Sadece mısır yarması pişirilerek de yemek yapılır. Şeker yönünden zengin olan mısırdan yapılan ekmeğin fasulye turşusu ve hamsi kızartmasıyla yenilmesi çok özel bir damak zevkidir. Bir de yoğurda doğranarak kaşıklanması bölgede çok sevilir. Mısır unuyla yapılan hamura kılçığı ayıklanmış hamsi konularak karıştırılıp birlikte ekmek olarak pişirilmesi, yine böyle bir hamura kabak doğranarak ekmek yapılması yörede aranılan bir lezzetin ortaya çıkması demektir.

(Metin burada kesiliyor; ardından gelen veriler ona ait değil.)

-- ==== Sys2Proof/Machine/Access.lean ====
section
/-! DEFINITION. Slot accesses as they perform: what a load sees, atomics, the release of gated stores
(02 R42; 09 R245, R247; 10 R283 to R285; 11 R299 to R313; 18 R436). -/

namespace Sys2Proof.Machine

open Sys2Proof

/-- In whose name agent `p` accesses memory in a slot, in mode `sv`. -/
def State.slotWho (s : State) (p : Nat) (sv : Bool) : Who := { p := p, ctx := s.ctxOf p, sv := sv }

/-! ### Atomics (10 R283, R285) -/

/-- The new value of an integer atomic of `w` bits from the old one. -/
def atomNew (op : AtomOp) (old : Nat) : Nat :=
  let w := op.w
  let x := op.x.toNat % 2 ^ w
  let c := op.c.toNat % 2 ^ w
  let le := if op.u then decide (old ≤ x) else decide (signedOf w old ≤ signedOf w x)
  match op.sub with
  | 0 => (old + x) % 2 ^ w
  | 1 => if le then old else x
  | 2 => if le then x else old
  | 3 => old &&& x
  | 4 => old ||| x
  | 5 => old ^^^ x
  | 6 => x
  | _ => if old = c then x else old

/-- The cell's new contents from its old. -/
def AtomOp.apply (op : AtomOp) (old : Nat) : Nat :=
  match op.sub with
  | 8 => wideAdd old (fp32.read false (op.x.toNat % 2 ^ 32))
  | 10 => wideAdd old (bf16.read false (op.x.toNat % 2 ^ 16))
  | 9 => cellInit (op.x.setWidth 8)
  | _ => atomNew op old

/-- What an atomic returns: the old value, a 32-bit one sign-extended. -/
def AtomOp.result (op : AtomOp) (old : Nat) : Word :=
  if op.w = 32 then (BitVec.ofNat 32 old).signExtend 64 else BitVec.ofNat 64 old

/-- Perform an atomic at a store address: its read and its write are one access. -/
def State.atomStore (s : State) (a : Nat) (op : AtomOp) (lc : Option Nat) : State × Nat × List Find :=
  let (s, b, _, fs) := s.readStore a op.size
  let old := leNat b
  let (s, gs) := s.writeStore a (toBytes op.size (op.apply old)) [] lc
  (s.logAll s.baseRec gs, old, fs)

/-- Perform an atomic on the vault of core `q`, or on a hub memory. -/
def State.atomLocal (s : State) (q off : Nat) (op : AtomOp) : State × Nat × List Find :=
  let (s, r) := s.atomStore (localAddr q off) op none
  (if isSlot q then s else
    (linesIn off op.size).foldl (fun s l => if s.fillOf q l = 1 then s.setFill q l 3 else s) s, r)

/-! ### G-space accesses that reach a vault with mapped lines (09 R259) -/

/-- Fill the mapped lines of vaults that a G-space range names, as far as its pages translate; nothing is noted of the
pages themselves, whose reads may still be predicted (09 R255). -/
def State.touchG (s : State) (w : Who) (va n : Nat) (wr : Bool) : State × Option XFault :=
  (pagesOf (n / 4096 + 2) va n).foldl (fun (r : State × Option XFault) l =>
    match r.2 with
    | some _ => r
    | none =>
      match r.1.peek w l.1 wr false with
      | .error _ => r
      | .ok x => if inVault x.pa then r.1.fillRange (vaultCore x.pa) (vaultOff x.pa) l.2 else r) (s, none)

Bölgede doğada yetişen birçok bitkiden yapılan kızartmada, haşlanan bitkilerin mısır unuyla unlanması ve böyle kızartılması gerekmektedir. Fasulye, bezelye, melevcan, galdirik, sakarca, kabak kızartmaları böyle yapılır. Balık ve hamsi de mısır unuyla unlanır. Mısır unundan yapılan helva bölgenin vazgeçilmezidir. Düğünlerde, bayramlarda ve cenazelerin ardından yapılan mevlitlerde mısır unundan yapılan helvaların dağıtılması bir gelenektir. Mısır unu helvası, fırında kurutulmuş mısırın unundan yapılır. Tereyağı ile kavrulan ince öğütülmüş mısır unu yeterince kavrulduğunda şeker şerbetiyle yoğrulup helva yapılır.

Mısır bölgenin kutsalıdır. Ekilmesinden, otunun kazılması, daha sonra toplanıp soyulmasıyla kurtulması, tanelerinin ayrılması gibi her aşaması adeta bir tören havasında ve imeceyle yapılır. Kendine has bir kültürü vardır yörede. Taş fırınlar, su değirmenleri, seneti ve mazular, çötenler yörenin yaşam gerçekleri olmanın yanında hep birer kültür malzemesidir.  Bölgede yaşayan orta yaş ve üstü insanların çocukluk günlerinin damak tadır.